Windex cleans up outdoors: New spin-off for cleaning exterior windows intended to drive incremental sales

Marketers at S.C. Johnson & Son want you to take it outside – its Windex brand, that is – with an extension to the glass cleaner category that adds new functionality to the familiar household cleaner.

Called Windex Outdoor, this latest addition to the Windex line offers consumers easy, do-it-yourself exterior window washing. Just attach the male end of a standard garden hose to the top of the specialized Windex Outdoor bottle and a Windex/water formulation shoots out of a nozzle at the other end, dissolving and washing away tree sap, street grime and other outdoor gunk. No ladders, no squeegees, no buckets – just aim, shoot and drip dry.

The plan is to drive incremental consumption in the $17.4 million liquid glass cleaner category and further Windex’s commanding 75%-plus share of the market.

‘We’re finding, on average, that heavy cleaners were cleaning maybe two times a year, once in the spring and once in the fall,’ says Dan Lee, product manager during the launch phase of Windex Outdoor at S.C. Johnson & Son. ‘Because of the ease-of-use [of Windex outdoor], people are willing to increase their outdoor window cleaning activity.

‘If we can get that average consumer who cleans their windows once a year or twice a year to do it that one extra time, we’ve increased consumption 100%.’

Like other packaged goods companies intent on boosting incremental consumption of their products, Lee says S.C. Johnson & Son begins with pie-in-the-sky, eureka-type bursts of imagination that eventually get filtered down into marketable executions.

‘We always look for category-expanding products, and our research showed that there was an opportunity to take the brand outside the home, both literally and figuratively.

‘The way consumers clean their outdoor windows – if at all – is very cumbersome, time-consuming, expensive and potentially dangerous, so we saw these as the key levers to press when we eventually decided to launch this product.’

Cannibalization from existing Windex lines wasn’t a major concern, Lee says, since the brand’s core equity is overwhelmingly in indoor glass cleaning. He estimates only one per cent cannibalization, and that from the relative handful of Windex customers who use the indoor trigger bottle when they climb the ladder to do their outdoor windows by hand.

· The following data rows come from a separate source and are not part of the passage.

/-! ### A load in progress -/

/-- What a load has built: the state with the values applied so far, the proof, and what it must check later. -/
structure Load where
  st      : State
  recs    : List (List Byte) := []
  total   : Nat := 0
  /-- Settings seen, field × 65,536 + unit, with the item that held each. -/
  seen    : SMap Nat := []
  /-- Values of D4LEN, checked when the section ends: unit, value. -/
  lens    : List (Nat × Nat) := []
  /-- Bases placed: field, address, bytes. -/
  bases   : List (Nat × Nat × Nat) := []
  /-- Tables, apertures, translation entries, homes, barriers and hints seen, and the item of each, by
  class × 2^32 + key. -/
  placed  : SMap Nat := []
  /-- Applied translation entries that name barriers: field, index. -/
  barRefs : List (Nat × Nat) := []
  /-- Aperture items that ask to be opened, in order: unit, the value supplied for SP_APn_CTRL. -/
  opens   : List (Nat × Nat) := []
  /-- The values that this load has given D4BASE, by unit. -/
  d4base  : SMap Nat := []
  meas    : SMap (List Byte) := []
  deriving DecidableEq, Repr

/-- A refusal: its cause, the section and the item (R390). -/
structure Refused where
  cause : Nat
  sect  : Nat := 0
  item  : Nat := 0xFFFFFF
  deriving DecidableEq, Repr

/-- A step of a load: a load, or a refusal. -/
abbrev LoadStep := Except Refused Load

/-- Appends a proof record (R388, R391); beyond 149 it only counts. -/
def Load.clamp (l : Load) (field unit reason sect supplied applied : Nat) : Load :=
  let r := leBytes 2 field ++ leBytes 2 unit ++ leBytes 1 reason ++ leBytes 1 sect ++ leBytes 2 0
    ++ leBytes 8 supplied ++ leBytes 8 applied
  { l with total := l.total + 1, recs := if l.recs.length < 149 then l.recs ++ [r] else l.recs }

/-- The key of a thing placed. -/
def placeKey (cls key : Nat) : Nat := cls * 0x100000000 + key

/-- Whether a thing has been placed by an earlier item. -/
def Load.has (l : Load) (cls key : Nat) : Bool := get 0 l.placed (placeKey cls key) != 0

/-- The item that placed a thing, 0xFFFFFF for none. -/
def Load.itemOf (l : Load) (cls key : Nat) : Nat :=
  match get 0 l.placed (placeKey cls key) with
  | 0 => 0xFFFFFF
  | n + 1 => n

def Load.mark (l : Load) (cls key item : Nat) : Load := { l with placed := put 0 l.placed (placeKey cls key) (item + 1) }

/-- Runs steps over a list, up to the first refusal. -/
def stepAll {α : Type} (f : Load → α → LoadStep) : Load → List α → LoadStep
  | l, [] => .ok l
  | l, a :: r =>
    match f l a with
    | .ok l' => stepAll f l' r
    | .error e => .error e

/-! ### Settings (R389, R421) -/

/-- Least value, greatest value, default (none where required) and the bits a setting may hold. -/
structure Setting where
  lo   : Nat
  hi   : Nat
  dflt : Option Nat
  mask : Nat
  deriving DecidableEq, Repr

/-- All 64 bits, the low 48, and the low 48 but the first n. -/
def mask64 : Nat := 0xFFFFFFFFFFFFFFFF
def mask48 : Nat := 0xFFFFFFFFFFFF
def mask48from (n : Nat) : Nat := mask48 - (2 ^ n - 1)

/-- A setting that is refused or clamped by its range only. -/
def ranged (lo hi d : Nat) : Option Setting := some ⟨lo, hi, some d, mask64⟩

/-- A setting that is clamped by its reserved bits only. -/
def masked (m d : Nat) : Option Setting := some ⟨0, mask64, some d, m⟩

/-- The settings tables. -/
def settingOf (f : Nat) : Option Setting :=
  match f with
  | 0x0101 => masked mask48 0
  | 0x0102 => masked (mask48from 8) 0
  | 0x0103 => masked (mask48from 6) 0
  | 0x0104 => masked mask48 0
  | 0x0105 => masked (mask48from 15) 0
  | 0x0106 => masked (mask48from 6) 0
  | 0x0107 => masked 0x77777770 0x44444440
  | 0x0108 => masked 0x77777777 0x44444444
  | 0x0109 => masked 0x77777777 0x44444444
  | 0x010A => masked 0x77777777 0x44444444
  | 0x010B => ranged 1 1048575 1000
  | 0x010C => ranged 1 1048575 1000
  | 0x010D => masked 0x8FFF 0
  | 0x0201 => ranged 0 255 1
  | 0x0301 => ranged 1 1048575 1000
  | 0x0302 => ranged 0 1 1
  | 0x0401 => ranged 0 1 1
  | 0x0402 => ranged 0 1 1
  | 0x0403 => ranged 1 168 24
  | 0x0404 => ranged 1 65535 1000
  | 0x0701 => ranged 0 1 0
  | 0x0702 => ranged 0 1 0
  | 0x0703 => ranged 1 512 512
  | 0x0704 => ranged 0 1000 0
  | 0x0705 => some ⟨0, mask64, none, mask64⟩
  | 0x0706 => some ⟨0, mask64, none, mask64⟩
  | 0x0707 => some ⟨0, mask64, none, mask64⟩
  | 0x0708 => some ⟨0, mask64, none, mask64⟩
  | 0x0709 => some ⟨0, mask64, none, mask64⟩
  | 0x070A => some ⟨0, mask64, none, mask64⟩
  | 0x070B => ranged 1 0xFFFFFF 1
  | 0x070C => masked 0x1FFFF 0
  | 0x070D => ranged 1 65535 1000
  | 0x0710 => ranged 0 1 0
  | 0x0711 => ranged 0 1 0
  | 0x0712 => ranged 1 65535 1000
  | 0x0713 => some ⟨0, 0x17FFFF0000, some 0, mask48from 16⟩
  | 0x0714 => ranged 0 1572864 0
  | 0x0801 => ranged 150 600 600
  | 0x0802 => ranged 0 60 12
  | 0x0803 => ranged 160 340 240
  | 0x0804 => ranged 1 255 16
  | 0x0805 => ranged 85 104 100
  | 0x0806 => ranged 64 2560 896
  | 0x0901 => ranged 1 15 3
  | 0x0902 => ranged 60 86400 600
  | 0x0903 => ranged 1 60 5
  | 0x0904 => ranged 256 16384 1024
  | 0x0905 => ranged 1 720 24
  | _ => none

Launched in early March, distribution for Windex Outdoor differs from that of traditional Windex since it’s targeted to both mass-market and do-it-yourself consumers.

‘Traditional Windex, though it’s prevalent in all those classes of trade, has a lot of strength in the grocery and even drug-store channels,’ says Lee. ‘This product is not quite as strong in those. It’s there, but the consumer is more likely to be a diy-type customer who shops at Wal-Mart or Home Depot.’

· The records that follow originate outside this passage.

-- ==== Sys2Proof/Machine/SystemOps.lean ====
section
/-! DEFINITION. The system group, engine issue, the synchronisation group, reserved opcodes and exception entry of
Jexvik-16 (R219, R221, R222, R229–R231, R240, R241, R247, R249, R278, R291, R292). -/

namespace Sys2Proof.Machine

/-! ### Gates and returns (R240, R241, R249) -/

/-- A protection fault with cause n. -/
def Flow.protection (cause : Nat) (s : State) : Flow := .exc (protectionFault cause) s

/-- The gate entry n of a core begins at this word. -/
def Core.gateAt (x : Core) (n : Nat) : Addr := x.gtbase + BitVec.ofNat 48 (4 * n)

/-- The words of a gate frame: words 0–8, and words 49–51 (R245). -/
def Core.gateFrame (x : Core) (n : Nat) : List Half × List Half :=
  ([0x2000, BitVec.ofNat 16 n] ++ addrWords (x.pc + 1) ++ [x.st] ++ addrWords x.lk, addrWords (x.ar 7))

/-- Writes a gate frame at TSR with ring-0 permission and waits for every acknowledgement; a fault in any word of it
changes nothing but what a walk counts (R241, R260). A write that its home refuses is the store error of R252, taken
by the instruction (DEDUCED, notes/assumptions/41.md). -/
def State.writeGateFrame (s : State) (c : CoreId) (n : Nat) : Got Unit × State :=
  let x := s.core c
  let f := x.gateFrame n
  match s.writeFrameWords c [(x.tsr, f.1), (x.tsr + 49, f.2)] with
  | (.exc e, t) => (.exc e, if e.vec = 3 then t else s)
  | r => r

/-- A GCALL writes its frame and takes the gate entry whose words it has read (R241). -/
def State.gcallFrame (s : State) (c : CoreId) (n : Nat) (ws : List Half) : Flow :=
  match s.writeGateFrame c n with
  | (.wait, u) =>
    match (u.core c).frameWrite with
    | none => .wait
    | some w => .hold (u.putFrame c (some { w with gate := ws }))
  | (.exc e, u) => .exc e (u.putFrame c none)
  | (.ok _, u) => .done (u.modCore c fun y => { y with
      tsr := y.tsr + 64
      st := stWith y.st (bits (ws.getD 3 0).toNat 3 2) y.mask
      pc := wordsAddr ws 0
      frameWrite := none })

/-- GCALL of R241. -/
def State.gcall (s : State) (c : CoreId) (n : Nat) : Flow :=
  match s.loadWords c false ((s.core c).gateAt n) 4 0 with
  | .wait => .wait
  | .hold u => .hold u
  | .exc e u => .exc e u
  | .ok ws t =>
    let x := t.core c
    let w := (ws.getD 3 0).toNat
    if !bit w 15 ∨ bits w 14 4 ≠ 0 then .protection 1 t
    else if bits w 1 0 < x.ring then .protection 2 t
    else if x.ring < bits w 3 2 then .protection 3 t
    else if t.tslim c < x.tsr.toNat + 192 then .protection 7 t
    else t.gcallFrame c n ws

/-- Reads the frame below TSR with ring-0 permission, and goes on with it when its KIND fits and its ring is no more
privileged than the present one (R241, R249). -/
def State.frameBelow (s : State) (c : CoreId) (kind : Nat) (f : State → List Half → State) : Flow :=
  match s.loadWords c false ((s.core c).tsr - 64) 64 0 with
  | .wait => .wait
  | .hold u => .hold u
  | .exc e u => .exc e u
  | .ok ws t =>
    if bits (ws.getD 0 0).toNat 15 12 ≠ kind then .protection 4 t
    else if bits (ws.getD 5 0).toNat 15 14 < (t.core c).ring then .protection 5 t
    else .done (f t ws)

/-- GRET of R241. -/
def State.gret (s : State) (c : CoreId) : Flow :=
  s.frameBelow c 2 fun t ws => t.modCore c fun x =>
    { (x.setAr 7 (wordsAddr ws 49)) with
      pc := wordsAddr ws 2
      lk := wordsAddr ws 6
      st := stWith x.st (bits (ws.getD 5 0).toNat 15 14) x.mask
      tsr := x.tsr - 64 }

/-- RETE of R249. -/
def State.rete (s : State) (c : CoreId) : Flow :=
  s.frameBelow c 1 fun t ws =>
    let below := (t.core c).tsr - 64
    (t.modCore c fun x =>
      let st := ws.getD 5 0
      let y := (List.range 8).foldl (fun k i => k.setAr i (wordsAddr ws (28 + 3 * i))) x
      let y := (List.range 16).foldl (fun k i => k.setGr i (ws.getD (12 + i) 0).toNat) y
      { y with
        pc := wordsAddr ws 2
        lk := wordsAddr ws 6
        st := stWith st (bits st.toNat 15 14) (if x.ring = 0 then bits st.toNat 13 11 else x.mask)
        tsr := below }).resumeEngines c below

/-! ### Special registers (R222) -/

/-- The fault that names a special register wrongly, or reaches one that the ring may not: none when it is permitted. -/
def sprFault (x : Core) (reg : Nat) (write : Bool) (n : Nat) : Option Exc :=
  match sprOf n with
  | none => some (instructionFault 3)
  | some p =>
    if (p.wide && decide (8 ≤ reg)) || (write && p.readOnly) then some (instructionFault 3)
    else if p.ring0 && x.ring != 0 then some (protectionFault 6)
    else none

/-- MFS of R222. -/
def State.mfs (s : State) (c : CoreId) (reg n : Nat) : Flow :=
  match sprFault (s.core c) reg false n, sprOf n with
  | none, some p => .done (s.modCore c fun x =>
      let v := x.readSpr c s.ol.devId p
      (if p.wide then x.setAr reg (BitVec.ofNat 48 v) else x.setGr reg v).next 2)
  | some e, _ => .exc e s
  | none, none => .exc (instructionFault 3) s

/-- MTS of R222. -/
def State.mts (s : State) (c : CoreId) (reg n : Nat) : Flow :=
  match sprFault (s.core c) reg true n, sprOf n with
  | none, some p => .done (s.modCore c fun x =>
      (x.writeSpr (if p.wide then (x.ar reg).toNat else x.gr reg) p).next 2)
  | some e, _ => .exc e s
  | none, none => .exc (instructionFault 3) s

/-! ### Fences (R278) -/

/-- What an engine has to do is done, so that a fence that names it completes; a supervisor core has no engines. -/
def State.engineDone (s : State) (c : Nat) : Engine → Bool
  | .matrix => decide (768 ≤ c) || ((s.mxOf c).queue.isEmpty && (s.mxOf c).writeBacks.isEmpty)
  | .vector => decide (768 ≤ c) || (s.vxOf c).queue.isEmpty
  | .dma => decide (768 ≤ c) ||
      [0, 1].all fun ch => (s.chan c ch).queue.isEmpty && (s.chan c ch).dgo.isNone

/-- Whether the stores of a core have left it: each to the own scratchpad is written, and the others have entered the entry
crossing of plane V (R278; notes/assumptions/46.md). -/
def State.storesLeft (s : State) (c : Nat) : Bool := decide (s.storesEntered c = (s.core c).stores.length)

/-- Whether a fence is complete (R278). -/
def State.fenceDone (s : State) (c : Nat) (g d v m st : Bool) : Bool :=
  (!g || (s.core c).stores.isEmpty) && (!(st || g) || s.storesLeft c) &&
    (!(m || g) || s.engineDone c .matrix) && (!(v || g) || s.engineDone c .vector) &&
    (!(d || g) || s.engineDone c .dma)

/-! ### Engine issue (R229, R230) -/

/-- The queue of an engine that a command goes to, and its room (R65, R97, R128). -/
def State.engineQueue (s : State) (c ch : Nat) : Engine → List EngineCmd × Nat
  | .matrix => ((s.mxOf c).queue, 16)
  | .vector => ((s.vxOf c).queue, 16)
  | .dma => ((s.chan c ch).queue, 8)

/-- Whether an engine is held. -/
def State.engineHeld (s : State) (c : Nat) : Engine → Bool
  | .matrix => (s.mxOf c).held
  | .vector => (s.vxOf c).held
  | .dma => (s.dmOf c).held

/-- The flag that a refused push sets. -/
def refusedFlag : Engine → Field
  | .matrix => fMX_STATUS_QREFUSED
  | .vector => fVX_STATUS_QREFUSED
  | .dma => fDM_STATUS_QREFUSED

/-- Adds a command to a queue. -/
def State.enqueue (s : State) (c ch : Nat) (e : EngineCmd) : Engine → State
  | .matrix => s.modMx c fun m => { m with queue := m.queue ++ [e] }
  | .vector => s.modVx c fun x => { x with queue := x.queue ++ [e] }
  | .dma => s.modChan c ch fun k => { k with queue := k.queue ++ [e] }

/-- The DMA channel that command word 0 names: its bit [9] (R128, R229). -/
def dmaChannel (words : List Half) : Nat := if bit (words.getD 0 0).toNat 9 then 1 else 0

/-- Pushes a command (R65, R230): none when the instruction has to wait for room. -/
def State.push (s : State) (c : Nat) (eng : Engine) (words : List Half) : Option State :=
  let ch := dmaChannel words
  let x := s.core c
  let q := s.engineQueue c ch eng
  if q.1.length < q.2 then
    some (s.enqueue c ch { words := words, ring := BitVec.ofNat 2 x.ring, sync := x.syncctx } eng)
  else if s.engineHeld c eng then some (s.setFlag (refusedFlag eng) true c)
  else none

/-- The words of an engine command. -/
def issueWords (len : Bool) : Nat := if len then 8 else 4

/-- Issues a command whose words are known: LEN has to agree with bit [10] of word 0 (R229). -/
def State.issue (s : State) (c : Nat) (eng : Engine) (len : Bool) (words : List Half) : Flow :=
  if bit (words.getD 0 0).toNat 10 ≠ len then .exc (instructionFault 5) s
  else match s.push c eng words with
    | some t => .done (t.modCore c fun x => x.next 1)
    | none => .wait

/-! ### Synchronisation (R231, R289, R291, R292) -/

/-- The amount of a synchronisation instruction: pair P. -/
def Core.amount (x : Core) (p : Nat) : Nat := x.grs (2 * p) 2

/-- WAIT of R292. -/
def State.waitOn (s : State) (c : Nat) (glb : Bool) (ident amount : Nat) : State :=
  let x := s.core c
  match s.syncTarget c x.syncctx glb ident with
  | some (.counter p) =>
    (s.sendWait c p amount (if glb then none else some (bits x.syncctx.toNat 11 0))).modCore c fun y =>
      { y with waiting := .counter p }
  | _ => (s.syncFault c 3).modCore c fun y => { y with wres := 0xC000 }.next 2

/-! ### Reserved opcodes (R219) -/

/-- Whether a local address is one that a reserved opcode may store to (R219): no register but those of its own core's
frames, since the others hold the state of contexts and of other cores. -/
def reservedMayStore (c la : Nat) : Bool :=
  if la < regBase then true
  else
    let blk := (la - regBase) / 0x1000000
    let off := (la - regBase) % 0x1000000
    decide (10 ≤ blk ∧ blk ≤ 16) && off / (if blk = 13 then 0x800 else 0x100) == c

/-- One effect of a reserved opcode, within the bounds of R219. A signal is one of the context that SYNCCTX named before. -/
def State.reservedEffect (s : State) (c : CoreId) (ctx : Half) : Config.ReservedEffect → State
  | .general n v => s.modCore c fun x => x.setGr n.toNat v.toNat
  | .address n v => s.modCore c fun x => x.setAr n.toNat v
  | .link v => s.modCore c fun x => { x with lk := v }
  | .flags v => s.modCore c fun x => x.setFlags (Nzcv.of (v.setWidth 16))
  | .waitResult v => s.modCore c fun x => { x with wres := v }
  | .special n v =>
    match sprOf n.toNat with
    | some p => s.modCore c fun x => if p.ring0 ∧ x.ring ≠ 0 then x else x.writeSpr v.toNat p
    | none => s
  | .store va words =>
    match s.translateAll c (wordsFrom va words.length) .write (s.core c).ring with
    | (.ok las, _, _) =>
      if las.all (reservedMayStore c) then
        match s.storeWords c va words (s.core c).ring with
        | (.ok _, t) => t
        | _ => s
      else s
    | _ => s
  | .push eng words =>
    if 768 ≤ c.val ∨ words.length ≠ issueWords (bit (words.getD 0 0).toNat 10) then s
    else (s.push c eng words).getD s
  | .signal glb ident amount => s.signal c ctx glb ident.toNat amount.toNat

/-- The synchronous exceptions that an instruction of a ring of a core can take, with their causes (R220, R251, R256, R252,
R107). -/
def syncExceptions (c ring : Nat) : List (Nat × Nat) :=
  [(1, 1), (1, 2), (1, 3), (1, 5), (1, 6)] ++ (if 768 ≤ c then [(1, 4)] else [(8, 1)]) ++
    [(2, 1), (2, 4), (2, 7)] ++ (if ring < 3 then [(2, 3)] else []) ++ (if ring = 0 then [] else [(2, 2), (2, 5), (2, 6)]) ++
    [(3, 1), (3, 2), (3, 3), (3, 4), (3, 5), (3, 7), (3, 8)] ++ (if ring = 0 then [] else [(3, 6)]) ++
    [(4, 1), (4, 2), (4, 3), (4, 4), (4, 5)]

/-- A free one of them. FA is free where the vector records one (R245), and so is the granule of a scratchpad fault. -/
def reservedException (c ring n : Nat) : Exc :=
  let l := syncExceptions c ring
  let (vec, cause) := l.getD (Config.freeNat n % l.length) (1, 1)
  ⟨vec, cause, if vec ≤ 2 then 0 else Config.freeAddr n,
    if vec = 8 then some (Config.freeNat (n + 1) % 0x40000) else none⟩

/-- The words of an instruction by its word 0 (R218, R221, R225–R227). -/
def instrLength (w : Nat) : Nat :=
  let fn := bits w 11 8
  match bits w 15 12 with
  | 0x0 => if fn = 7 ∨ fn = 8 then 2 else 1
  | 0x2 => 2
  | 0x6 => if fn = 3 then 2 else if fn = 4 then 4 else if fn = 5 then 3 else 1
  | 0x7 => if bits w 8 7 = 0 then 1 else 2
  | 0x8 => if bits w 8 7 = 0 then 1 else 2
  | 0xA => if fn < 2 then 3 else 1
  | 0xD => 2
  | _ => 1

/-- The words that the instruction at PC has, as its word 0 fixes them (R218). One whose word 0 cannot be fetched has no
other. -/
def State.lengthAtPc (s : State) (c : CoreId) : Nat :=
  match (s.fetchRead c (s.core c).pc (s.core c).ring).1 with
  | .ok d => instrLength (leNat d)
  | _ => 1

/-- Whether an effect of a reserved opcode writes a special register. -/
def writesSpecial : Config.ReservedEffect → Bool
  | .special _ _ => true
  | _ => false

/-- A reserved opcode: free effects, and then it goes on at a free address or takes a free exception of its ring. What it
stores, pushes and signals goes under the special registers from before it, as that of every instruction does. -/
def State.reserved (s : State) (c : CoreId) : Flow :=
  let n := s.freeCount + 1
  let x := s.core c
  let s := { s with freeCount := n + 2 }
  let l := Config.reservedEffects n
  let t := (l.filter (!writesSpecial ·) ++ l.filter writesSpecial).foldl (fun t e => t.reservedEffect c x.syncctx e) s
  if Config.freeBool n then .done (t.modCore c fun x => { x with pc := Config.freeAddr n })
  else .exc (reservedException c x.ring n) t

/-! ### Exception entry (R232, R243, R247) -/

/-- Takes the fault of fetching word k of the instruction at PC, when that is the first word that fails. -/
def State.fetchFault (s : State) (c : CoreId) (k : Nat) : State :=
  let x := s.core c
  if let some e := x.entering then s.goOnEntering c e
  else if (s.deliverable c).isSome then (s.takeAsync c).getD s
  else if x.waiting ≠ .no then s
  else match s.fetchWords c x.ring (wordsFrom x.pc k) with
    | (.ok _, t) =>
      match t.fetchWord c (x.pc + BitVec.ofNat 48 k) x.ring with
      | (.exc e, u) => u.takeSync c e
      | _ => s
    | _ => s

Which helps explain the price point. For while it’s considerably more expensive than traditional Windex per millilitre – a 650-millilitre bottle of the indoor formula costs about $2.49, where a 950-millilitre bottle of Windex Outdoor sells for about $8.99 – it’s still a lot cheaper than hiring someone to clean your windows, a fact S.C. Johnson & Son expects will have considerable appeal with the diy, club class of trade.

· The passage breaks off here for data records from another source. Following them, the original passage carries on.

-- ==== Sys2Proof/Certificates/Slice0/Terms.lean ====
section
/-! DEFINITION. The terms of the statements: formulas of the rules, written apart from the meanings. -/

namespace Sys2Proof.Machine

/-! ### Jexvik-16: the results and flags of R223 to R228 over bit vectors -/

/-- N and Z of a result, with a carry and an overflow (R215). -/
def nzcvOf {w : Nat} (r : BitVec w) (c v : Bool) : Nzcv := ⟨r.msb, r == 0, c, v⟩

/-- The result and the flags of a function of R223 on operands of w bits, with shift count k and the flags f before
it. -/
def aluSpec {w : Nat} (fn : AluFn) (a b : BitVec w) (k : Nat) (f : Nzcv) : BitVec w × Nzcv :=
  let sum (cin : Nat) : BitVec w × Nzcv :=
    let r := a + b + BitVec.ofNat w cin
    (r, nzcvOf r (decide (2 ^ w ≤ a.toNat + b.toNat + cin)) (decide (r.toInt ≠ a.toInt + b.toInt + cin)))
  let difference (bin : Nat) : BitVec w × Nzcv :=
    let r := a - b - BitVec.ofNat w bin
    (r, nzcvOf r (decide (a.toNat < b.toNat + bin)) (decide (r.toInt ≠ a.toInt - b.toInt - bin)))
  let plain (r : BitVec w) (c : Bool) : BitVec w × Nzcv := (r, nzcvOf r c false)
  match fn with
  | .mov => (b, f)
  | .add => sum 0
  | .adc => sum (if f.c then 1 else 0)
  | .sub => difference 0
  | .sbc => difference (if f.c then 1 else 0)
  | .cmp => difference 0
  | .and => plain (a &&& b) false
  | .or => plain (a ||| b) false
  | .xor => plain (a ^^^ b) false
  | .tst => plain (a &&& b) false
  | .shl => plain (a <<< k) (decide (k ≠ 0 ∧ k ≤ w) && a.getLsbD (w - k))
  | .shr => plain (a >>> k) (decide (k ≠ 0) && a.getLsbD (k - 1))
  | .sar => plain (a.sshiftRight k) (decide (k ≠ 0) && a.getLsbD (min (k - 1) (w - 1)))
  | .rol => plain (a.rotateLeft k) (decide (k % w ≠ 0) && (a.rotateLeft k).getLsbD 0)
  | .mull => plain (a * b) false
  | .mulhu => plain (BitVec.ofNat w (a.toNat * b.toNat / 2 ^ w)) false

/-- A core after an ALU instruction of n words: gD, the flags and PC. -/
def aluEnds (x : Core) (n d : Nat) (fn : AluFn) (r : Half × Nzcv) : Core :=
  { x with
    g := if fn = .cmp ∨ fn = .tst then x.g else put 0 x.g d r.1
    st := r.2.into x.st
    pc := x.pc + BitVec.ofNat 48 n }

/-- The commands of group 0x1 with their functions. -/
def aluRegisterForms (c : CoreId) (rd rs : BitVec 4) : List (Instr × AluFn) :=
  [(.mov c rd rs, .mov), (.add c rd rs, .add), (.adc c rd rs, .adc), (.sub c rd rs, .sub), (.sbc c rd rs, .sbc),
   (.cmp c rd rs, .cmp), (.and c rd rs, .and), (.or c rd rs, .or), (.xor c rd rs, .xor), (.tst c rd rs, .tst),
   (.shl c rd rs, .shl), (.shr c rd rs, .shr), (.sar c rd rs, .sar), (.rol c rd rs, .rol), (.mull c rd rs, .mull),
   (.mulhu c rd rs, .mulhu)]

/-- The commands of group 0x2 with their functions. -/
def aluImmediateForms (c : CoreId) (rd : BitVec 4) (imm : Half) : List (Instr × AluFn) :=
  [(.movi c rd imm, .mov), (.addi c rd imm, .add), (.adci c rd imm, .adc), (.subi c rd imm, .sub),
   (.sbci c rd imm, .sbc), (.cmpi c rd imm, .cmp), (.andi c rd imm, .and), (.ori c rd imm, .or),
   (.xori c rd imm, .xor), (.tsti c rd imm, .tst), (.shlImmediate c rd imm, .shl), (.shrImmediate c rd imm, .shr),
   (.sarImmediate c rd imm, .sar), (.rolImmediate c rd imm, .rol), (.mulli c rd imm, .mull),
   (.mulhui c rd imm, .mulhu)]

/-- The commands of group 0x5 but CLZ and POPC, with their results on gD (R224). -/
def unaryForms (c : CoreId) (rd n : BitVec 4) (f : Nzcv) : List (Instr × (Half → Half × Nzcv)) :=
  let plain (r : Half) : Half × Nzcv := (r, nzcvOf r false false)
  [(.not c rd, fun a => plain (~~~a)), (.neg c rd, fun a => aluSpec .sub 0 a 0 f),
   (.swapb c rd, fun a => plain (a.rotateLeft 8)), (.zxb c rd, fun a => plain (a &&& 0xFF)),
   (.sxb c rd, fun a => plain ((a.setWidth 8).signExtend 16)), (.shli c rd n, fun a => aluSpec .shl a 0 n.toNat f),
   (.shri c rd n, fun a => aluSpec .shr a 0 n.toNat f), (.sari c rd n, fun a => aluSpec .sar a 0 n.toNat f),
   (.roli c rd n, fun a => aluSpec .rol a 0 n.toNat f)]

/-- The commands of group 0xB that are functions of R223 on pairs or quads, with their functions (R228). -/
def longForms (c : CoreId) (w : Bool) (rd rs : BitVec 3) : List (Instr × AluFn) :=
  [(.lmov c w rd rs, .mov), (.ladd c w rd rs, .add), (.lsub c w rd rs, .sub), (.lcmp c w rd rs, .cmp),
   (.land c w rd rs, .and), (.lor c w rd rs, .or), (.lxor c w rd rs, .xor), (.lshl c w rd rs, .shl),
   (.lshr c w rd rs, .shr), (.lsar c w rd rs, .sar), (.lmulu c w rd rs, .mull), (.lmulhu c w rd rs, .mulhu)]

/-- The pair or quad whose index is n, as a bit vector (R216). -/
def longAt (x : Core) (words n : Nat) : BitVec (16 * words) := BitVec.ofNat (16 * words) (x.grs (words * n) words)

/-- A core after a long instruction. -/
def longEnds (x : Core) (words d : Nat) (write : Bool) (r : BitVec (16 * words) × Nzcv) : Core :=
  let y := if write then x.setGrs (words * d) words r.1.toNat else x
  { y with st := r.2.into x.st, pc := x.pc + 1 }

/-- Whether a condition of R227 holds. -/
def condSpec (f : Nzcv) : Nat → Bool
  | 0x0 => f.z
  | 0x8 => !f.z
  | 0x1 => f.c
  | 0x9 => !f.c
  | 0x2 => f.n
  | 0xA => !f.n
  | 0x3 => f.v
  | 0xB => !f.v
  | 0x4 => f.c || f.z
  | 0xC => !f.c && !f.z
  | 0x5 => f.n != f.v
  | 0xD => f.n == f.v
  | 0x6 => f.z || f.n != f.v
  | 0xE => !f.z && f.n == f.v
  | 0x7 => true
  | _ => false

Environmental concerns played a large factor in establishing the new outdoor formulation, says Kevin Rutherford, who is replacing Lee as product manager on Windex Outdoor.

‘The main difference between the two formulations is that traditional Windex is a fully diluted and ready-to-use product, whereas the formulation in Windex Outdoor is a concentrated product that you have to mix with water.

‘It’s actually a more gentle formula. It won’t do any harm to plants or animals. It’s comparable to a (hair) shampoo in terms of gentleness.’

After the product was tested in the Southern u.s. last year, it was reformulated for use in Canada and the Northern u.s., taking into account the different climate, foliage and other environmental factors that could mitigate the product’s effectiveness.

The national tv campaign for Windex Outdoor was developed by FCB Chicago, with some adaptation for the Canadian market by FCB Toronto.

Since Windex Outdoor goes beyond a traditional line or fragrance extension, the promotional strategy for the brand is heavily weighted toward trial.

‘When we brand something Windex, the initial thought is, ‘Oh, it’s just another glass cleaner with potpourri fragrance or a different color,” says Lee, ‘when in fact this is a completely different usage and a completely different technology.

‘We needed a very visual and active demonstration, which is why we did a very heavy in-store demonstration program.’